Task goal ▸ Output the data word for word. Begin at its first line and end at the line with "r1 => (s.foldCtx".

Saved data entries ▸
--- START ---

/-- A write to the window of slot i (R121, R129 to R138). DESIGN CHOICE (log 59): a poisoned TLP that fails its report is
not counted in CVU_WPORT_EVT.POISONED, which R112 asks only of those it discards. -/
def State.slotWrite (s : State) (i off : Nat) (data : Bytes) (poisoned : Bool) : State :=
  if !(s.fr.ticking && s.armed i) then (s.staleWrite i).countPoison poisoned
  else
    let r := (s.slot i).rep
    match r.write (s.slotCtx i) off data poisoned (s.past 0) s.tmb.now s.mc with
    | .late => (s.lateWrite i).countPoison poisoned
    | .stale => (s.staleWrite i).countPoison poisoned
    | .fail code o r1 n => (s.foldCtx i (coveredPart r1 r.bytes.length) n).failReport i code o r1
    | .accept r1 => (s.foldCtx i (coveredPart r1 r.bytes.length) data.length).modSlot i fun x => { x with rep := r1 }

/-- A complete report that declares itself busy defers the slot's golden test (R389). -/
def State.reportBusy (s : State) (i : Nat) (b : Bytes) : State :=
  match s.planOf i with
  | some p => if s.goldOpen p && bitAt (rd b 68 1) 0 then s.goldOutcome p 3 else s
  | none => s

/-- The checker finishes the report of slot i: CHECK is judged (R133, R135). -/
def State.slotComplete (s : State) (i : Nat) : State :=
  let r := (s.slot i).rep
  if r.code = 1 ∧ r.full ∧ r.abandoned = false ∧ s.past 0 = false then
    if checkOk (s.slotCtx i) r.bytes (r.bytes.length - 48) then
      (s.modSlot i fun x => { x with rep := { r with code := 2, off := 0 }, doneNs := sat 32 s.nsSinceTick, doneMc := s.mc }).reportBusy i r.bytes
    else s.failReport i 0x1D (r.bytes.length - 48) r
  else s

/-- A report slot has a report to judge at D_c: it is armed, or a report is in progress in it (R137). -/
def State.slotJudged (s : State) (i : Nat) : Bool := s.armed i || (s.slot i).rep.code == 1

/-- At D_c a report that is neither complete nor failed is incomplete (R137, R144). -/
def State.slotDeadline (s : State) (i : Nat) : State :=
  let r := (s.slot i).rep
  if r.code = 0 ∨ r.code = 1 then
    (s.modSlot i fun x => { x with rep := { r with code := 3, off := r.bytes.length }, doneNs := 0xFFFFFFFF }).reportRecord i
      (s.cfg.active.slotTenant i) 3 r.bytes.length
  else if r.code = 2 then s
  else s.modSlot i fun x => { x with doneNs := 0xFFFFFFFF }

/-- At the frame tick a slot's code is archived, and an armed slot's context set up (R139, R151). `last` is the number
of the frame that ends. -/
def State.slotTick (s : State) (last i : Nat) : State :=
  let r := (s.slot i).rep
  let s1 := s.modSlot i fun x => { x with rep := {}, lastFrame := last, lastCode := r.code, lastOff := r.off }
  if s1.armed i then s1.initCtx i (s.cfg.active.slotStream i) s1.fr.num 0 (s.cfg.active.slotPoly i) else s1

/-! ### The golden report -/

/-- The golden report fails or passes: the code is kept, recorded, and the test's outcome follows (R140, R389). -/
def State.goldFail (s : State) (code off : Nat) (r : Report) : State :=
  let s0 := s.failCtx 128
  let s1 := { s0 with pw := { s0.pw with gold := { r with code := code, off := off } } }
  let s2 := s1.reportRecord 0xFF (s.cfg.active.slotTenant s.pw.goldSlot) code off
  match s.vrd.offered with
  | some p => if s.goldOpen p then s2.goldOutcome p 0x10 else s2
  | none => s2

/-- The test that is offered compares unequal on the bytes so far (R390). -/
def State.goldUnequal (s : State) (b : Bytes) : Bool :=
  match s.vrd.offered with
  | some p =>
    match (s.gold p).active, s.slotPlan s.pw.goldSlot with
    | some set, some pl => goldDiffers pl.img set b s.vrd.offeredEntry
    | _, _ => false
  | none => false

/-- A golden test is pending in this frame (GOLD.PENDING, R388). -/
def State.goldPending (s : State) : Bool := s.fr.ticking && s.vrd.pendingGold && s.vrd.offered.isSome

/-- A write to the golden report window (R140): armed while the test is pending; accepted from GLD_START to GLD_END, late
between a GLD_END and the next GLD_START. DESIGN CHOICE (log 59): discarded writes count in CVU_SLOT_CNT of the slot last
under test, as the golden report has no counters of its own. -/
def State.goldWrite (s : State) (off : Nat) (data : Bytes) (poisoned : Bool) : State :=
  let i := s.pw.goldSlot
  if !(s.goldPending && (s.past 5 || s.pw.goldEnded)) then (s.staleWrite i).countPoison poisoned
  else if !s.past 5 then (s.lateWrite i).countPoison poisoned
  else
    let r := s.pw.gold
    match r.write s.goldCtx off data poisoned (s.past 6) s.tmb.now s.mc with
    | .late => (s.lateWrite i).countPoison poisoned
    | .stale => (s.staleWrite i).countPoison poisoned
    | .fail code o r1 n => (s.foldCtx 128 (coveredPart r1 r.bytes.length) n).goldFail code o r1
    | .accept r1 =>
      let s1 := s.foldCtx 128 (coveredPart r1 r.bytes.length) data.length
      let s2 := { s1 with pw := { s1.pw with gold := r1 } }
      match s.vrd.offered with
      | some p => if s2.goldUnequal r1.bytes && s2.goldOpen p then s2.goldOutcome p 0x10 else s2
      | none => s2

/-- The golden report completes (R389, R390). -/
def State.goldComplete (s : State) : State :=
  let r := s.pw.gold
  if r.code = 1 ∧ r.full ∧ r.abandoned = false ∧ s.past 5 ∧ s.past 6 = false then
    if checkOk s.goldCtx r.bytes (r.bytes.length - 48) then
      let s1 := { s with pw := { s.pw with gold := { r with code := 2 } } }
      match s.vrd.offered with
      | some p => if s.goldOpen p then s1.goldOutcome p (if s.goldUnequal r.bytes then 0x10 else 2) else s1
      | none => s1
    else s.goldFail 0x1D (r.bytes.length - 48) r
  else s

/-- GLD_START: the golden report of the test offered starts anew, and context 128 is set up (R139, R140, R151). -/
def State.gldStart (s : State) : State :=
  match s.vrd.offered with
  | some _ => { s with pw := { s.pw with gold := {} } }.initCtx 128 s.goldCtx.fold s.fr.num 0 s.goldCtx.poly
  | none => s

/-- GLD_END: a golden report that is not complete is incomplete, and its test deferred (R137, R140, R389). -/
def State.gldEnd (s : State) : State :=
  let s := { s with pw := { s.pw with goldEnded := true } }
  match s.vrd.offered with
  | none => s
  | some p =>
    let r := s.pw.gold
    let s1 := if (r.code = 0 ∨ r.code = 1) ∧ s.vrd.pendingGold then
        ({ s with pw := { s.pw with gold := { r with code := 3, off := r.bytes.length } } }).reportRecord 0xFF
          (s.cfg.active.slotTenant s.pw.goldSlot) 3 r.bytes.length
      else s
    if s1.goldOpen p then s1.goldOutcome p 4 else s1

end Sys2Proof.Machine
end

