/-- Challenge i fails: its status, the item, the record (R260, R265, R457). -/
def State.failChallenge (s : State) (i code leaf row col acc dev : Nat) : State :=
  match s.chl i with
  | none => s
  | some c =>
    let p := c.plan
    let x := s.plan p
    let s1 := ((s.setChl i { c with status := code }).failCtx (129 + i)).modPlan p fun y => { y with
      chCode := if y.chCode = 1 ∨ y.chCode = 2 then 0x10 else y.chCode
      chFirst := if y.chCode = 1 ∨ y.chCode = 2 then i else y.chFirst
      chFirstCode := if y.chCode = 1 ∨ y.chCode = 2 then code else y.chFirstCode
      chRecords := y.chRecords + 1 }
    if x.chRecords < 8 then
      s1.evidence 0x0401 (s.cfg.active.plnTenant p) 1 0xFFFFFFFF
        (le 1 p ++ le 1 code ++ le 2 i ++ le 2 c.target ++ le 2 leaf ++ le 4 c.row ++ le 4 c.col ++ le 4 row ++ le 4 col ++
          le 8 acc ++ le 8 dev)
    else s1

/-- A failure that concerns no leaf and no element. -/
def State.failPlain (s : State) (i code : Nat) : State := s.failChallenge i code 0xFFFF 0xFFFFFFFF 0xFFFFFFFF 0 0

/-- A challenge is still open: posted, not failed, not passed, before D_v. -/
def State.chlOpen (s : State) (c : Challenge) : Bool := c.status < 4 && !s.past 1

/-- A challenge whose trailer and leaves have all passed is VERIFIED (R253). -/
def Challenge.verify (c : Challenge) : Challenge :=
  if c.trailerOk && c.leaves.length == c.leafCount && c.status < 3 && !c.abandoned then { c with status := 3 } else c

/-- Checks of an opening's header and trailer (R246, R250). -/
def openingFail (s : State) (i : Nat) (c : Challenge) (b : Bytes) : Option (Nat × Nat) :=
  let t := c.openLen - 64
  firstFail b.length
    [ eqChk b 0 4 0x4F504C43 0x10, eqChk b 4 1 1 0x10, eqChk b 5 1 3 0x10, eqChk b 6 2 64 0x10,
      eqChk b 8 4 (s.cfg.active.slotStream c.slot) 0x10, eqChk b 12 4 c.openLen 0x12, eqChk b 16 8 s.fr.num 0x10,
      eqChk b 24 2 i 0x10, eqChk b 26 2 c.target 0x10, eqChk b 28 2 c.leafCount 0x10, (30, 32, zeroAt b 30 2, 0x10),
      eqChk b 32 4 c.row 0x10, eqChk b 36 4 c.col 0x10, (40, 64, zeroAt b 40 24, 0x10),
      (t, t + 8, slice b t 8 == slice b 16 8, 0x12), (t + 8, t + 12, slice b (t + 8) 4 == slice b 12 4, 0x12),
      (t + 12, t + 16, zeroAt b (t + 12) 4, 0x10),
      (t + 16, t + 64, rd b (t + 16) 8 == streamCheck (s.cfg.active.slotPoly c.slot)
        (0x40000000 + s.cfg.active.slotStream c.slot) (s.fr.num % 2 ^ 32) c.openOff 256 (b.take (t + 16)), 0x14),
      (t + 24, t + 64, zeroAt b (t + 24) 40, 0x10) ]

/-- Count a stale write to the opening window. -/
def State.openingStale (s : State) : State := { s with aud := { s.aud with wStale := inc 16 s.aud.wStale } }

/-- A write to the opening receive window at offset `off` (R248). -/
def State.openingWrite (s : State) (off : Nat) (data : Bytes) (poisoned : Bool) : State :=
  let m := s.aud.mbox
  if s.past 1 then { s with aud := { s.aud with wLate := inc 16 s.aud.wLate } }
  else if m.state ≠ 2 then s.openingStale
  else
    match m.entries.findIdx? fun c => c.openOff ≤ off && off < c.openOff + c.openLen with
    | none => { s with aud := { s.aud with wOutside := inc 16 s.aud.wOutside } }
    | some i =>
      match s.chl i with
      | none => s
      | some c =>
        let o := off - c.openOff
        if 0x10 ≤ c.status ∨ c.abandoned then s.openingStale
        else if poisoned then s.failPlain i 0x18
        else if c.bytes = [] ∧ o ≠ 0 then s.openingStale
        else if c.status = 3 ∨ c.status = 4 then s.failPlain i 0x1A
        else if o ≠ c.bytes.length then s.failPlain i 0x11
        else
          let all := (c.bytes ++ data).take c.openLen
          let cov := slice all c.bytes.length (min all.length (c.openLen - 48) - c.bytes.length)
          let s1 := s.foldCtx (129 + i) cov (all.length - c.bytes.length)
          let excess : Option (Nat × Nat) := if c.openLen < o + data.length then some (c.openLen, 0x12) else none
          let c1 := { c with bytes := all, status := 2 }
          match lower (openingFail s i c1 all) excess with
          | some (_, code) => (s1.setChl i c1).failPlain i code
          | none => s1.setChl i (Challenge.verify { c1 with trailerOk := all.length == c.openLen })

/-- LEAF_VERIFY: record k of challenge i has been hashed (R251 to R253). -/
def State.leafVerify (s : State) (i k : Nat) : State :=
  match s.chl i with
  | none => s
  | some c =>
    match (s.plan c.plan).active with
    | none => s
    | some pl =>
      let tbl := leafTable pl.img 64 (opened pl.img c.target c.row c.col)
      match tbl[k]? with
      | none => s
      | some x =>
        if s.chlOpen c ∧ !c.abandoned ∧ x.off + 4096 + 32 * tnsDepth pl.img x.tensor ≤ c.bytes.length ∧ !c.leaves.contains k then
          if leafReaches pl.img (s.slot c.slot).rep.bytes c.bytes x then
            s.setChl i (Challenge.verify { c with leaves := insNat k c.leaves })
          else s.failChallenge i 0x15 k 0xFFFFFFFF 0xFFFFFFFF 0 0
        else s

--- END ---

Your response ▸
/-- A write to the window of slot i (R121, R129 to R138). DESIGN CHOICE (log 59): a poisoned TLP that fails its report is
not counted in CVU_WPORT_EVT.POISONED, which R112 asks only of those it discards. -/
def State.slotWrite (s : State) (i off : Nat) (data : Bytes) (poisoned : Bool) : State :=
  if !(s.fr.ticking && s.armed i) then (s.staleWrite i).countPoison poisoned
  else
    let r := (s.slot i).rep
    match r.write (s.slotCtx i) off data poisoned (s.past 0) s.tmb.now s.mc with
    | .late => (s.lateWrite i).countPoison poisoned
    | .stale => (s.staleWrite i).countPoison poisoned
    | .fail code o r1 n => (s.foldCtx i (coveredPart r1 r.bytes.length) n).failReport i code o r1
    | .accept r1 => (s.foldCtx i (coveredPart r1 r.bytes.length) data.length).modSlot i fun x => { x with rep := r1 }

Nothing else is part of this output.